Every line from the one with "(src.byte a = 0x8F →" to the one with "(src.size < a + 1", including those two, is to be copied exactly; all other lines of the entries below are left out.

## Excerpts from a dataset
◆ ◆ ◆ ◆ ◆ ◆ ◆

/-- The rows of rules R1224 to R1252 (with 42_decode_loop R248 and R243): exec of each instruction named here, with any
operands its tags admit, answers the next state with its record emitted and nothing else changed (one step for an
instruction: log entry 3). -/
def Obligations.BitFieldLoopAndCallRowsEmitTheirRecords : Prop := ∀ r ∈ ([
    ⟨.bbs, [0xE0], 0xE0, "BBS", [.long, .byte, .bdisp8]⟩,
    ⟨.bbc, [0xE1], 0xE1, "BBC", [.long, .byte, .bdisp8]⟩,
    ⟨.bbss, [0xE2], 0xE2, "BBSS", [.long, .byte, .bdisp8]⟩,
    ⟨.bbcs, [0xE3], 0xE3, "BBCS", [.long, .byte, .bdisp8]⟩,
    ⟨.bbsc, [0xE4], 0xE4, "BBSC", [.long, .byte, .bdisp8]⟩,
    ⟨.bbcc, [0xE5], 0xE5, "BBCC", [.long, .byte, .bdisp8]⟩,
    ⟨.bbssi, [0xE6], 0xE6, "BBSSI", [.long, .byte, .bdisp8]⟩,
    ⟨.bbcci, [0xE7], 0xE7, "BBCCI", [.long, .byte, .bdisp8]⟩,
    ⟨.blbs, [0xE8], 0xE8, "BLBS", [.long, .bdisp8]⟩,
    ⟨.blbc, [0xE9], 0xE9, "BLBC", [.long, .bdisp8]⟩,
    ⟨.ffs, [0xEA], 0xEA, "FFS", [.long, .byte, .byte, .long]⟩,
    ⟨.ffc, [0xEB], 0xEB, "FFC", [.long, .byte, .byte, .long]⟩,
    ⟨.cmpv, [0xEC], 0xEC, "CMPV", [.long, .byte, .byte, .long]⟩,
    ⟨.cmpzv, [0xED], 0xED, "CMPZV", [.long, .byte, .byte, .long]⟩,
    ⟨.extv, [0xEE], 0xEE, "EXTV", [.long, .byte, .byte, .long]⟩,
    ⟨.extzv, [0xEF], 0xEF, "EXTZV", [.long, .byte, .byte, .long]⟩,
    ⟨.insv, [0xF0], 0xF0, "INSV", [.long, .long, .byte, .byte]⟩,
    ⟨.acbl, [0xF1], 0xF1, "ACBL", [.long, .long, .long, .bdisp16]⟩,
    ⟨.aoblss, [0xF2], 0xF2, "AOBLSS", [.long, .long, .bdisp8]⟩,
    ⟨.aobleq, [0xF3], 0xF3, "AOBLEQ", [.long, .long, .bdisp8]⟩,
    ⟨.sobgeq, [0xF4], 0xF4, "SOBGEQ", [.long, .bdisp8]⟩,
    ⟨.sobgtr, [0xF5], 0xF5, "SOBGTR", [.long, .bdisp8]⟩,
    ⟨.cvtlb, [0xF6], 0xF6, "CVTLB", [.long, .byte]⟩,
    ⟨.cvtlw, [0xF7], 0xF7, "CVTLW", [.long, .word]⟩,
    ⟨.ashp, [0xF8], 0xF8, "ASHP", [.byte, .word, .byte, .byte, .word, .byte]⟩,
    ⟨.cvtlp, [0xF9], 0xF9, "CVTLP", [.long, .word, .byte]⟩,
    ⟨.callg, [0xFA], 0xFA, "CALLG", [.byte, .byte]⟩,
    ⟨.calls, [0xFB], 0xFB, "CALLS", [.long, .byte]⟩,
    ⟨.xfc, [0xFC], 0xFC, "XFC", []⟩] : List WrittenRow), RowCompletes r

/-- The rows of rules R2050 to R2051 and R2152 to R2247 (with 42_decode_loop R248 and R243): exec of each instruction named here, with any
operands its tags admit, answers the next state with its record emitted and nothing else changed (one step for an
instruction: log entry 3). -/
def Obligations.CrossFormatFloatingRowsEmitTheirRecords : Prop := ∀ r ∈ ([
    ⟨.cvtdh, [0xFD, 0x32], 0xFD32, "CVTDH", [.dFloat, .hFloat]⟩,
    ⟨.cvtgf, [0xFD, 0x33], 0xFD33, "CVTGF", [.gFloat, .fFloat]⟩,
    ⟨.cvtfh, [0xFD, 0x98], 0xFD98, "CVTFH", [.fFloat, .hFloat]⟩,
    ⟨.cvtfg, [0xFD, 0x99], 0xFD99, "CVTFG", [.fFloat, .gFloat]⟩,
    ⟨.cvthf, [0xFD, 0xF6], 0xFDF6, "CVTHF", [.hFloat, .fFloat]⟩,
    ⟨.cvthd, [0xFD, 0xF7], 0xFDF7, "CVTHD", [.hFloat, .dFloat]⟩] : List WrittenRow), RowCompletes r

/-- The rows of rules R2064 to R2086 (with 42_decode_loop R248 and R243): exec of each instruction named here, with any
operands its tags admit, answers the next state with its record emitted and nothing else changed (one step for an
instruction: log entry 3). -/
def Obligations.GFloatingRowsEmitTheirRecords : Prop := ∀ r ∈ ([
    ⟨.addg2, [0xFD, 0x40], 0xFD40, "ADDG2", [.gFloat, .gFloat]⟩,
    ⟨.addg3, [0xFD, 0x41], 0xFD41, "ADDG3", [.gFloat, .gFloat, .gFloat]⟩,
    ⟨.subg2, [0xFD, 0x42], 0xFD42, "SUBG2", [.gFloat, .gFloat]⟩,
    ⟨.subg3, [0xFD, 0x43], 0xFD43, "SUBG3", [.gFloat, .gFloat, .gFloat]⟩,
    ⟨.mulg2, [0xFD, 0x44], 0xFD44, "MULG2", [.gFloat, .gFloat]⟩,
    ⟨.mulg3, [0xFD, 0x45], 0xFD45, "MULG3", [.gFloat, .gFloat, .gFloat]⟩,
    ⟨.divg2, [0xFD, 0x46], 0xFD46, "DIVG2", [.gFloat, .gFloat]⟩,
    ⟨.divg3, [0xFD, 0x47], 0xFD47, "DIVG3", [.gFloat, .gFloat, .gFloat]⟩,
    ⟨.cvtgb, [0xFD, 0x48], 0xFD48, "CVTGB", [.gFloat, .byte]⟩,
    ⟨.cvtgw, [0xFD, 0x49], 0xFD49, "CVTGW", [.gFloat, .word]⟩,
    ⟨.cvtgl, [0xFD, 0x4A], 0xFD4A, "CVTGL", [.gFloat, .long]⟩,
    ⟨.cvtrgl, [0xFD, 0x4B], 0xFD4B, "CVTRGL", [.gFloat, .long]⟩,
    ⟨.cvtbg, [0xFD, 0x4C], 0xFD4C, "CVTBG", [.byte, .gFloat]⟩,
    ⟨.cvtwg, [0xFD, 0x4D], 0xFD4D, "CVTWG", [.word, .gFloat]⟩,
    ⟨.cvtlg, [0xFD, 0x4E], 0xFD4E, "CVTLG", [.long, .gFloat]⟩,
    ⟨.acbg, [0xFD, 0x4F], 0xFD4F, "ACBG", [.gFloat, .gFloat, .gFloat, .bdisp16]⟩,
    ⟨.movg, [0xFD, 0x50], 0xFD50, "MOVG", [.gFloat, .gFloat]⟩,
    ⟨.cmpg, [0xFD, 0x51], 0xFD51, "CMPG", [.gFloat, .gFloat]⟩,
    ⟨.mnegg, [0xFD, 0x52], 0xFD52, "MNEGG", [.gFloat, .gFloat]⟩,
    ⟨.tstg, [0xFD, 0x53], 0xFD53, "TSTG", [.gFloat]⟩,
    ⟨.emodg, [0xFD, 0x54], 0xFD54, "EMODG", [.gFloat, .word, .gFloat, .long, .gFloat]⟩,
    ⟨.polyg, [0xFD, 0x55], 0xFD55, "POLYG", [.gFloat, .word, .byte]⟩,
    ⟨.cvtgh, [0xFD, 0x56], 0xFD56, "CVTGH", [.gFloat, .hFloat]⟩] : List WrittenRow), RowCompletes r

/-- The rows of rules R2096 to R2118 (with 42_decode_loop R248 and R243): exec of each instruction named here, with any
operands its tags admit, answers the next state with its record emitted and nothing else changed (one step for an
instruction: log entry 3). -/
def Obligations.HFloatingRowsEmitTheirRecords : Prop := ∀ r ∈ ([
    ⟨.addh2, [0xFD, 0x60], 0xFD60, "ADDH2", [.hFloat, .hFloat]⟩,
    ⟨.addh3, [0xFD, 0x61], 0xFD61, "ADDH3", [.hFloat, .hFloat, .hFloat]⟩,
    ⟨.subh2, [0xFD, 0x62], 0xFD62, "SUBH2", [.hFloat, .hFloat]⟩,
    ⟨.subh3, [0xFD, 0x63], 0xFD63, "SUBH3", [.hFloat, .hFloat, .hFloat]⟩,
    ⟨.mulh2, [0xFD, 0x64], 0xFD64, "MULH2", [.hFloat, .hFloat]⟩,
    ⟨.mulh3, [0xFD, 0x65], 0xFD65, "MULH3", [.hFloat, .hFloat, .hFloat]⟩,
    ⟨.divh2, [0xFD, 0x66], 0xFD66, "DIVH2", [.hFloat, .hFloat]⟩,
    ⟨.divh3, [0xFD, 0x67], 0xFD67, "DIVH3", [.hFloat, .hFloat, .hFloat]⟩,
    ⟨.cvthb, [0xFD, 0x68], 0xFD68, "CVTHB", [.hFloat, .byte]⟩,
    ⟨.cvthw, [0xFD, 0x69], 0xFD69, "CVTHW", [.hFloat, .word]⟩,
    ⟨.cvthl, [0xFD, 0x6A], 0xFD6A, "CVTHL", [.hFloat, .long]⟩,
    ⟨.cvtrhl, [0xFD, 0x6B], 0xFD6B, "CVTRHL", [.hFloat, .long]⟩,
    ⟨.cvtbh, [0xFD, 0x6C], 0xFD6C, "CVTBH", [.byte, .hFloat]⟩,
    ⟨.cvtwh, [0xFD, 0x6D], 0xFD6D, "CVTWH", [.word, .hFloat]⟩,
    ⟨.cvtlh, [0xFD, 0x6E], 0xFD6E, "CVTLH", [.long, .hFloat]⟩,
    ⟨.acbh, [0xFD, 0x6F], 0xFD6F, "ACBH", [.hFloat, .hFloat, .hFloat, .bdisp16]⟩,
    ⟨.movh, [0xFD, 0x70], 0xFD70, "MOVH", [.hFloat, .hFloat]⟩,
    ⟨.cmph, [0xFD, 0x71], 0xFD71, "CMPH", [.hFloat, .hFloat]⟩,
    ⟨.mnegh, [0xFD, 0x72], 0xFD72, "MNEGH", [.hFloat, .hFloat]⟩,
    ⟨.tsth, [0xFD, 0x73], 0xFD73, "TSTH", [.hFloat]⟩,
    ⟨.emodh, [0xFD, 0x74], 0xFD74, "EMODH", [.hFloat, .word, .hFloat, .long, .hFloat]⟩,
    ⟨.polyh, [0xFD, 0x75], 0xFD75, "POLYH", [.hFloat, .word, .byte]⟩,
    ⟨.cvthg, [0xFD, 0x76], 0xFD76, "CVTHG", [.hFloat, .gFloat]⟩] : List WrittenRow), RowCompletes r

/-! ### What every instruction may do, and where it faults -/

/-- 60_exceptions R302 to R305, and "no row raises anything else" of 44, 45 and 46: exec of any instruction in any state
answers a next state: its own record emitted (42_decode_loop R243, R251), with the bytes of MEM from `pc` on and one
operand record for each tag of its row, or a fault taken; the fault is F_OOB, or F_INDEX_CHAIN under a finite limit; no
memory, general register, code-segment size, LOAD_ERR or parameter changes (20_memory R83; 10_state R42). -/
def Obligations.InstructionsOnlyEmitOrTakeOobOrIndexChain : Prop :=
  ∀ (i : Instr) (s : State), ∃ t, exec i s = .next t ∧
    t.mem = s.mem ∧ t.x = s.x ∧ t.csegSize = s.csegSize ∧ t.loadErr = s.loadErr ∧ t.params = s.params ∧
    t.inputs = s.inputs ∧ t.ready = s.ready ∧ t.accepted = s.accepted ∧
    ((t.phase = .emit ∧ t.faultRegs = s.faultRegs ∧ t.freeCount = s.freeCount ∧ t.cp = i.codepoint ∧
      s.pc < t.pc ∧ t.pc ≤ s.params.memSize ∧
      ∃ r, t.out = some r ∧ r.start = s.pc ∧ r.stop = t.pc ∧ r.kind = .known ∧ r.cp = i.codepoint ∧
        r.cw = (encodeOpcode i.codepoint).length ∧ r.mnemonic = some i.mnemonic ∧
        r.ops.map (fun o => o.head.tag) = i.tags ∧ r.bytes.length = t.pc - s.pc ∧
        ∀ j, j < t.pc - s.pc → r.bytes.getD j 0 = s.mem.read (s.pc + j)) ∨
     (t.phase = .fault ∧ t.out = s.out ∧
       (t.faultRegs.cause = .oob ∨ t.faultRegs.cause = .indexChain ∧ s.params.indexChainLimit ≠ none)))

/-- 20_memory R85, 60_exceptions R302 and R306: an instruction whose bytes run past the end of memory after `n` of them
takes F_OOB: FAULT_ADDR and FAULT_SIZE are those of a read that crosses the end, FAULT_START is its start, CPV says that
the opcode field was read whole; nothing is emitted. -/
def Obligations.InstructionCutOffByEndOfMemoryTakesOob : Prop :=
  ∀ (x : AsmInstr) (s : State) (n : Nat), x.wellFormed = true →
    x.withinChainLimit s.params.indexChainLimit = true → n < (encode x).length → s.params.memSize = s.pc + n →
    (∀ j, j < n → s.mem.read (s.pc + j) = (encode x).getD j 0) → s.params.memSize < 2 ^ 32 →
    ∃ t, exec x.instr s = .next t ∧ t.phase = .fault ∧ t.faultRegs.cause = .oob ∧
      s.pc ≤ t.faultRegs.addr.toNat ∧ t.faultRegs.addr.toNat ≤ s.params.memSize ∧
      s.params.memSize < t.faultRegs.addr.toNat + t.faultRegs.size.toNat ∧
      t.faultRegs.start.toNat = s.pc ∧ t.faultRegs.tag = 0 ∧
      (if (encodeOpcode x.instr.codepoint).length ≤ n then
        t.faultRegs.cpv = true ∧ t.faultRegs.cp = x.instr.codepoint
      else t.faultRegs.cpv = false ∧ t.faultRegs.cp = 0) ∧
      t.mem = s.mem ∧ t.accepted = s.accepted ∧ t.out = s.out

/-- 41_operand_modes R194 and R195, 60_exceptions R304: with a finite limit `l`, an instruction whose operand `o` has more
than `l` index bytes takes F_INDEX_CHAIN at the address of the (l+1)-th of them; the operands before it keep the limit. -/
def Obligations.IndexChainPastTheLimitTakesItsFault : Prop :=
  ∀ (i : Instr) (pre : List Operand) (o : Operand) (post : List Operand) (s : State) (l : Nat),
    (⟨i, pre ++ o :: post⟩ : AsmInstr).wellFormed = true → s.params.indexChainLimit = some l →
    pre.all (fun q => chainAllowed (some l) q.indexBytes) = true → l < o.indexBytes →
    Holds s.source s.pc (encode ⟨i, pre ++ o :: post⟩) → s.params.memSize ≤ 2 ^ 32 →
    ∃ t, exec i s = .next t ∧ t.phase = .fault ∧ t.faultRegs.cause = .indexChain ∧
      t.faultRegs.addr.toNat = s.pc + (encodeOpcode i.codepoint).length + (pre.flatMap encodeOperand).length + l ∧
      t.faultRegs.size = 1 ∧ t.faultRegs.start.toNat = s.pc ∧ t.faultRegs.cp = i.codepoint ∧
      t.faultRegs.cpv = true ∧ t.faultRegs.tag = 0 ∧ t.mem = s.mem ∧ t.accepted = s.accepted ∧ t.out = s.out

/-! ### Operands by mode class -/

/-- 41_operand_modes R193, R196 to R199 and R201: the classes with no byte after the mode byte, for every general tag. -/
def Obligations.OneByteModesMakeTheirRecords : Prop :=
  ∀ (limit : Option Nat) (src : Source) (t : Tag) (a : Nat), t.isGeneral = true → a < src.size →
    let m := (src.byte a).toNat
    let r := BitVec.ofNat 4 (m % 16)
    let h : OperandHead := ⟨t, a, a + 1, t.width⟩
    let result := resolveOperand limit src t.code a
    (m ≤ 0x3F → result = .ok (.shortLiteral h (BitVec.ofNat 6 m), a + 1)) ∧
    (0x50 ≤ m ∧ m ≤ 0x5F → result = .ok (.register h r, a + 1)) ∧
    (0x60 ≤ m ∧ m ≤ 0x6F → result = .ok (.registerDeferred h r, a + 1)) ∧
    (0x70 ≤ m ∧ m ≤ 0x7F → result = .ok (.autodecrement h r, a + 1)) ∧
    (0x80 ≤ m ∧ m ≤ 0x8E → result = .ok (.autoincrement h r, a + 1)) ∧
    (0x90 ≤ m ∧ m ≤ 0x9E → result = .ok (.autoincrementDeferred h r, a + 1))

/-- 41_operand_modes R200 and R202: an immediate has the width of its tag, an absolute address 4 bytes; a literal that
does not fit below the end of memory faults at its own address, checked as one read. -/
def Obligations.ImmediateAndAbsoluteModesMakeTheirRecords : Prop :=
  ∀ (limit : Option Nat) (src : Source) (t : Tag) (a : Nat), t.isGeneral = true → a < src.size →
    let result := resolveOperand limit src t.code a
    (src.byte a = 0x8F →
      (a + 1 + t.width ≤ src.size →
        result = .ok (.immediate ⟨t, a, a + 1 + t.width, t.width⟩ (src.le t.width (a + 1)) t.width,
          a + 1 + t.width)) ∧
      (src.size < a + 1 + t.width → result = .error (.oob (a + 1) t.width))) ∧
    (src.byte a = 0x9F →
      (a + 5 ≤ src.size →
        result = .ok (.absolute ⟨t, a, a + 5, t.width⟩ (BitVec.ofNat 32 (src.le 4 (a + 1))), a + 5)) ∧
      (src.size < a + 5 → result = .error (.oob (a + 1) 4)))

◆ ◆ ◆ ◆ ◆ ◆ ◆

## Result
    (src.byte a = 0x8F →
      (a + 1 + t.width ≤ src.size →
        result = .ok (.immediate ⟨t, a, a + 1 + t.width, t.width⟩ (src.le t.width (a + 1)) t.width,
          a + 1 + t.width)) ∧
      (src.size < a + 1 + t.width → result = .error (.oob (a + 1) t.width))) ∧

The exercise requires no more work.